Добрый сын в этот момент любезно поведал отцу о моих условиях, отчего-то улыбаясь ещё гаже. Видимо, предвкушал некую грядущую пакость, о которой я могла лишь догадываться. Подвох определенно был. Хорошо что в мои намерения вовсе не входило выполнение всякого бреда и участие в их планах. Мне бы только подобраться поближе.
— Я рад, что ты одумалась, Дочь Леса, — у Верховного всегда был удивительно притягательный голос. Его сыну до него далеко, как неуклюжему щенку, до породистого волкодава. — Ты ведь понимаешь, насколько меня огорчила? Не тебе диктовать нам условия, ведьма, но я обещал тебе благополучие взамен на благоразумие. А слово надо держать, ведь я всегда забочусь о своем народе, чтобы и кто тебе не наговорил, наивное дитя, — по губам Его Святейшества прошла такая добрая и немного укоризненная улыбка. Каков! Была бы понаивнее, точно поверила. — И тебе я зла не желаю, даже помня о твоей дурной крови. Мы ведь с этим справились, — он указал унизанными перстнями холеными пальцами, на полоску браслета на моей руке. — Покорись, дитя, и я о тебе позабочусь!

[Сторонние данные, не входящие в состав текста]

theorem State.cutXfer_keep (s : State) (id : Nat) (hK : Keep P s) : Keep P (State.cutXfer s id) := by
  unfold State.cutXfer
  with_reducible repeat' first | assumption | apply State.endAt_keep | apply State.endOwned_keep | apply State.modCoreAt_keep | apply State.modXfer_keep | refine Keep.foldl (fun _ _ _ => ?_) ?_ | refine Keep.out ?_ | refine KeepC.out ?_ | (refine KeepC.mk ?_; dsimp only) | (refine Keep.mk ?_; dsimp only) | split | intro _

theorem State.xferFail_keep (s : State) (id status part : Nat) (eval : Word) (hK : Keep P s) : Keep P (State.xferFail s id status part eval) := by
  unfold State.xferFail
  with_reducible repeat' first | assumption | apply State.cutXfer_keep | apply State.endOwned_keep | apply State.modStrand_keep | apply State.modXfer_keep | refine Keep.out ?_ | (refine Keep.mk ?_; dsimp only) | split

theorem State.xferAnswer_keep (s : State) (id status part len : Nat) (eval : Word) (hK : Keep P s) : Keep P (State.xferAnswer s id status part len eval) := by
  unfold State.xferAnswer
  with_reducible repeat' first | assumption | apply State.modXfer_keep | apply State.xferFail_keep | refine Keep.out ?_ | (refine Keep.mk ?_; dsimp only) | split

theorem State.tileLanded_keep (s : State) (id tile len : Nat) (last answered : Bool) (hK : Keep P s) : Keep P (State.tileLanded s id tile len last answered) := by
  unfold State.tileLanded
  with_reducible repeat' first | assumption | apply State.modXfer_keep

theorem State.unlock_keep (s : State) (x : Xfer) (all : Bool) (hK : Keep P s) : Keep P (State.unlock s x all) := by
  unfold State.unlock
  with_reducible repeat' first | assumption | apply State.modCoreAt_keep | refine KeepC.out ?_ | (refine KeepC.mk ?_; dsimp only) | split | intro _

theorem State.xferFinish_keep (s : State) (x : Xfer) (hK : Keep P s) : Keep P (State.xferFinish s x) := by
  unfold State.xferFinish
  with_reducible repeat' first | assumption | apply State.modStrand_keep | apply State.toToken_keep | apply State.unlock_keep | refine Keep.out ?_ | (refine Keep.mk ?_; dsimp only) | split

theorem State.sendArrival_keep (s : State) (a : Arrival) (asid gang rank : Nat) (hK : Keep P s) : Keep P (State.sendArrival s a asid gang rank) := by
  unfold State.sendArrival
  with_reducible repeat' first | assumption | apply State.sendReq_keep | refine Keep.out ?_ | (refine Keep.mk ?_; dsimp only) | split

theorem State.sendCast_keepO (s : State) (g : Nat) (a : Arrival) (asid gang rank : Nat) (hK : Keep P s) : KeepO P (State.sendCast s g a asid gang rank) := by
  unfold State.sendCast
  with_reducible repeat' first | assumption | exact KeepO.ofNone | apply State.modXfer_keep | apply State.xferFail_keep | refine KeepO.ofSome ?_ | refine Keep.out ?_ | (refine Keep.mk ?_; dsimp only) | dsimp only | split

theorem State.lockRange_keep (s : State) (id lo hi : Nat) (dest : Bool) (hK : Keep P s) : Keep P (State.lockRange s id lo hi dest) := by
  unfold State.lockRange
  with_reducible repeat' first | assumption | apply State.modCore_keep | refine KeepC.out ?_ | (refine KeepC.mk ?_; dsimp only) | split | intro _

theorem Core.putTile_keepC (k : Core) (t : Tile) (hC : KeepC P k) : KeepC P (Core.putTile k t) := by
  unfold Core.putTile
  with_reducible repeat' first | assumption | refine KeepC.out ?_ | (refine KeepC.mk ?_; dsimp only) | split

theorem Core.modTile_keepC (k : Core) (idx : Nat) (f : Tile → Tile) (hC : KeepC P k) : KeepC P (Core.modTile k idx f) := by
  unfold Core.modTile
  with_reducible repeat' first | assumption | apply Core.putTile_keepC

Что-то мерзкое склизкой лапой дотронулось до моего сознания, я чуть не вскрикнула, но лишь плотнее сжала зубы. Щупальце спружинило, будто уперлось в гутоперчивую преграду и откатилось, оставляя лишь чувство гадливости. Ощущение словно чуть не вляпался во что-то грязное и дурно пахнувшее. Вроде и остался чист, но успел в подробностях представить, как оно могло бы быть. Я опустила очи долу, боясь себя выдать и заодно изображая смирение.
— Я вам верю, Ваше Святейшество и готова исполнить вашу волю, — жаль пальцы не скрестить, вру и не краснею. И ведь не стыдно вовсе.
Отеческая улыбка стала ещё добрее.
— Что ж, начнем пожалуй! Думаю, твоя родня тоже поприсутствует, дорогое дитя. Потом сможете пообщаться, вы ведь столько не виделись. Я ведь не зверь, раз Великий Отец не лишил тебя памяти, значит на то его воля. Зря ты не призналась раньше, не пришлось бы столько перенести…
Желание закатить глаза было почти нестерпимым. Он серьезно?
Дальнейшее было подобно странному сну. «Вот оно, вот оно, уже сейчас!» — шептало что-то внутри. Мои ноги отчего-то стали ватными и я передвигала их скорее по инерции.
Локут продолжал меня тянуть куда-то, даже что-то говорил, кажется обещая, что лично обо мне позаботится. И, кажется, я отвечала и даже не хамила. На самом деле слыша лишь стук собственного сердца и вспоминая слова и голос Древней.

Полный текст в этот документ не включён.